Crypto lending platform Celsius Network has acquired Israeli crypto custody technology firm GK8 for $115 million. The centralized lending platform has almost $27 billion in assets under management. Last month it announced that it raised $400 million from WestCap and Caisse de dépôt et placement du Québec at a $3 billion valuation.
Celsius says it’s now able to provide an “all-in-one platform built for banks and financial institutions.” Yet the company’s tagline is “unbank yourself.”
While Celsius has a California lending license, many regulators consider crypto lending as a securities activity. As a result, several states are taking action against Celsius
In September, it received a cease and desist order from the State of Kentucky. Then last month, the NY Attorney General said it was investigating multiple cryptocurrency lending platforms, and Celsius confirmed it is one of them. Texas and New Jersey have also taken action.
The timing of the GK8 acquisition is notable given the recent U.S. President’s working group stablecoin report. While Celsius is a lender rather than a stablecoin issuer, the report highlighted regulator concerns about mixing custody with asset management. This acquisition might be seen to be moving in the opposite direction.
Custody firms in demand
GK8’s acquisition comes at a time when custody technology is in high demand. Multiple digital asset custody firms has been acquired. It started with PayPal’s acquisition of Curv for around $200 million in March.
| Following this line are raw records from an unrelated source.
-- ==== Sys2Proof/Tests/Slice0.lean ====
section
/-! SUPPORT. Small tests of single commands, the refusals of WellFormed, and for every statement a state and operands that meet
its premises, at the boundaries of their ranges. Expected results come from the rules that the docstrings name. -/

namespace Sys2Proof.Tests

open Sys2Proof Sys2Proof.Machine

set_option Elab.async false

/-! ### Small states -/

/-- Vrelop after READY with every domain Active and JRN attached. -/
def up : Eng :=
  { State.reset.eng with
    pins := { aoResetL := true }
    jrn := { state := .attached, sizeLog2 := 20 }
    svc := { start := { phase := 9, ready := true }
             power := { dormant := false, region := List.replicate 4 { st := .active }, engine := { st := .active } } } }

def st (e : Eng) : State := { State.reset with eng := e }

/-- Context 3, ENABLED, with 16-entry rings: entries 5 and 6 are waiting. -/
def ring : Ctx :=
  { state := .enabled, sqLog2 := 4, cqLog2 := 4, sqBase := 0x10, cqBase := 0x20, spoolBase := 0x300, sqHead := 5, sqTail := 7
    tickets := 16 }

/-- The handle of entry 5 of context 3. -/
def h5 : Word := mkHandle 3 0 5

/-- A descriptor in work, as context 3's entry 5. -/
def job (op : Nat) (ws : List Word) : Job := { handle := h5, words := BitVec.ofNat 64 op :: ws, stage := .running }

def withCtx (x : Ctx) : Eng := up.setCtx 3 x

def withJob (j : Job) : State := st { withCtx ring with jobs := [j] }

/-- The state a command answers. -/
def after (i : Instr) (s : State) : State :=
  match exec i s with
  | .next t => t
  | _ => State.reset

/-- A view record of rank 1 over `n` elements. -/
def viewRec (dt n : Nat) : List Word :=
  [BitVec.ofNat 64 (0x101 + dt * 2 ^ 16), 0, BitVec.ofNat 64 (1 + n * 2 ^ 40), 0, 0, 0, 0, 0, 0, 0, BitVec.ofNat 64 (n * 2 ^ 24),
    0, 0, 0, 0, 0]

/-! ### Well-formed operands: a term that each check refuses -/

def peerReq : PeerReq := { dev := 9, ctx := 3, seq := 1, id := 4, paddock := 0, va := 0x10000, bit := 0, bits := 32, ebits := 16, stamp := 0 }
def both (v : Word) : RegWrite := ⟨.both, v⟩

theorem test_wellFormed_refuses : ([.landingCapture 0 [], .copy h5 0, .readReturn (.job h5 .src 0 0) ⟨0, [], []⟩,
    .readReturn (.peer 0) ⟨1, [], [0]⟩, .writeAck (.job h5 .dst 0 0) ⟨0, [], 0, 0⟩, .registerWrite 4 .w64 0,
    .registerWrite 2 .w32 0, .registerWrite 0 .w32 0x100000000, .rotate ⟨.low, 0x100000000⟩, .capWrite ⟨.high, 1⟩,
    .pwrCtlWrite 0 ⟨.high, 1⟩, .peerPut { peerReq with bits := 0 } [] false, .peerPut peerReq [0, 0, 0] false,
    .peerGet { peerReq with ebits := 0 }, .peerAccumulate peerReq 3 0 [0, 0, 0, 0] 0 [],
    .peerAccumulate peerReq 0 3 [0, 0, 0, 0] 0 [], .dieAccess ⟨0, 0, 0, 0, false, [], 0⟩, .dieAccess ⟨0, 0, 0, 0, true, [0], 2⟩,
    .quantumExpiry (.walker 24), .stackLost 20, .bistOverdue ⟨11, 0⟩, .bistSegmentEnd ⟨11, 0⟩ .pass,
    .beaconReceive ⟨1, 0, 0, 0, [(2, 3), (2, 1)]⟩, .clockSample 1700 4096] : List Instr).all (fun i => !i.wellFormed) = true := by decide +kernel

theorem test_wellFormed_accepts : ([.landingCapture 0 [0], .copy h5 1, .peerPut peerReq [0, 0, 0, 0] false, .stackLost 19,
    .quantumExpiry (.walker 23), .clockSample 1700 4095, .registerWrite 8 .w64 0, .registerWrite 4 .w32 0xFFFFFFFF, .bistOverdue ⟨10, 4⟩] : List Instr).all
    (fun i => i.wellFormed) = true := by decide +kernel

/-! ### Rings, fetch and dispatch: witnesses of the premises, with what R49 and R50 say of them -/

theorem test_submissionDoorbell_running : (st (withCtx ring)).Live ∧ (withCtx ring).engineRuns = true ∧
    ((withCtx ring).ctx 3).state = .enabled ∧ ((withCtx ring).ctx 3).refetch = none := by decide +kernel

/-- R49 at its edge: HEAD 5 with 16 entries takes TAIL 21 and no more. -/
theorem test_submissionDoorbell_edge : ((after (.submissionDoorbell 3 .both 21) (st (withCtx ring))).eng.ctx 3).sqTail = 21 ∧
    ((after (.submissionDoorbell 3 .both 22) (st (withCtx ring))).eng.ctx 3).parkCause = .tailRange := by decide +kernel

/-- R49: 6 lies behind TAIL 7 and moves nothing. -/
theorem test_submissionDoorbell_stale : idxDist 6 ring.sqHead < idxDist ring.sqTail ring.sqHead ∧
    ((after (.submissionDoorbell 3 .both 6) (st (withCtx ring))).eng.ctx 3).sqTail = 7 := by decide +kernel

/-- A waiting refetch that has not stalled, and a parked ring, meet the premise too. -/
theorem test_submissionDoorbell_others :
    ((st (withCtx { ring with refetch := some ⟨1, 0, false, none, false⟩ })).eng.ctx 3).refetch = some ⟨1, 0, false, none, false⟩ ∧
    ((st (withCtx { ring with state := .parked })).eng.ctx 3).state = .parked := by decide +kernel

/-- R50 at its edge: with TAIL 4 and HEAD 1 a head of 1 is taken and a head of 0 is not. -/
theorem test_completionDoorbell_edge :
    ((after (.completionDoorbell 3 .both 1) (st (withCtx { ring with cqTail := 4, cqHead := 1 }))).eng.ctx 3).cqHead = 1 ∧
    ((after (.completionDoorbell 3 .both 0) (st (withCtx { ring with cqTail := 4, cqHead := 1 }))).eng.ctx 3).cqHead = 1 := by
  decide +kernel

theorem test_doorbell_closed : ((st (withCtx { ring with state := .closing })).eng.ctx 3).state = .closing ∧ (up.ctx 3).state = .disabled ∧
    (0x100000000 : Word).extractLsb' 32 32 ≠ 0 ∧ (withCtx { ring with state := .closing }).engineRuns = true := by decide +kernel

/-- R48: a write elsewhere in the context's 256 bytes is ignored and counted. -/
theorem test_doorbell_elsewhere : mapGet 0 (after (.submissionDoorbell 3 .other 9) (st (withCtx ring))).eng.tally (tallyKey subRfe 0) = 1 ∧
    ((after (.submissionDoorbell 3 .other 9) (st (withCtx ring))).eng.ctx 3).sqTail = 7 := by decide +kernel

/-- The engine domain in Sleep, and a catcher with room or with the context in it. -/
def asleep : Eng := { up with svc := { up.svc with power := { up.svc.power with engine := {} } } }

theorem test_catcher_premises : (st asleep).Live ∧ asleep.engineRuns = false ∧ asleep.rfe.caught.length < 256 ∧
    ({ asleep with rfe := { caught := [{ ctx := 3 }] } } : Eng).rfe.caught.any (·.ctx = 3) = true := by decide +kernel

theorem test_catcher_records : (after (.submissionDoorbell 3 .both 9) (st asleep)).eng.rfe.caught = [{ ctx := 3, sq := some 9 }] := by
  decide +kernel

def caught (k : Caught) : Eng := { withCtx ring with rfe := { caught := [k] } }

theorem test_recorded_premises : (caught { ctx := 3, sq := some 9 }).engineRuns = true ∧ (caught { ctx := 3, sq := some 9 }).accepts = true ∧ (caught { ctx := 3, cq := some 9 }).accepts = true ∧
    (caught { ctx := 3, sq := some 9 }).rfe.caught.find? (·.ctx = 3) = some { ctx := 3, sq := some 9 } ∧
    (caught { ctx := 3, cq := some 9 }).rfe.caught.find? (·.ctx = 3) = some { ctx := 3, cq := some 9 } := by decide +kernel

def withDie (x : Ctx) : Eng := { withCtx x with opi := { die := [{ enable := true, portMask := 1, syncCtx := 3 }, {}, {}, {}], ports := some 0 :: List.replicate 7 none } }

theorem test_dieDoorbell_premises : ((withDie { ring with dieDb := true }).opi.die.getD 0 {}).enable = true ∧
    ((withDie { ring with dieDb := true }).ctx 3).dieDb = true ∧ ((withDie ring).ctx 3).dieDb = false := by decide +kernel

/-- A NOP at entry 5, in the landing buffer. -/
def entry5 : List Byte := List.replicate 120 0 ++ [5, 0, 1, 0, 0, 0, 0, 0]

def landed (x : Ctx) (bs : List Byte) : Eng := { withCtx x with rfe := { landing := [(517, bs)] } }

theorem test_landing_premises : ({ withCtx ring with cxs := { cache := [3] } } : Eng).lineOfRing 66176 = true ∧ 66176 = 128 * 517 ∧ entry5.length = 128 := by decide +kernel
Gemini acquired Shard X and Galaxy Digital bought BitGo for $1.2 billion. Coindesk previously reported rumors that Societe Generale is on the hunt for a crypto custodian, but one of the challenges could be they’re pricey. Some of the biggest custodians are Fireblocks which has partnered with BNY Mellon, Anchorage, a Visa partner, and Metaco, backed by Standard Chartered and others. Meanwhile, Standard Chartered created a crypto custody venture Zodia with Northern Trust, and Nomura has an interest in the Komainu joint venture.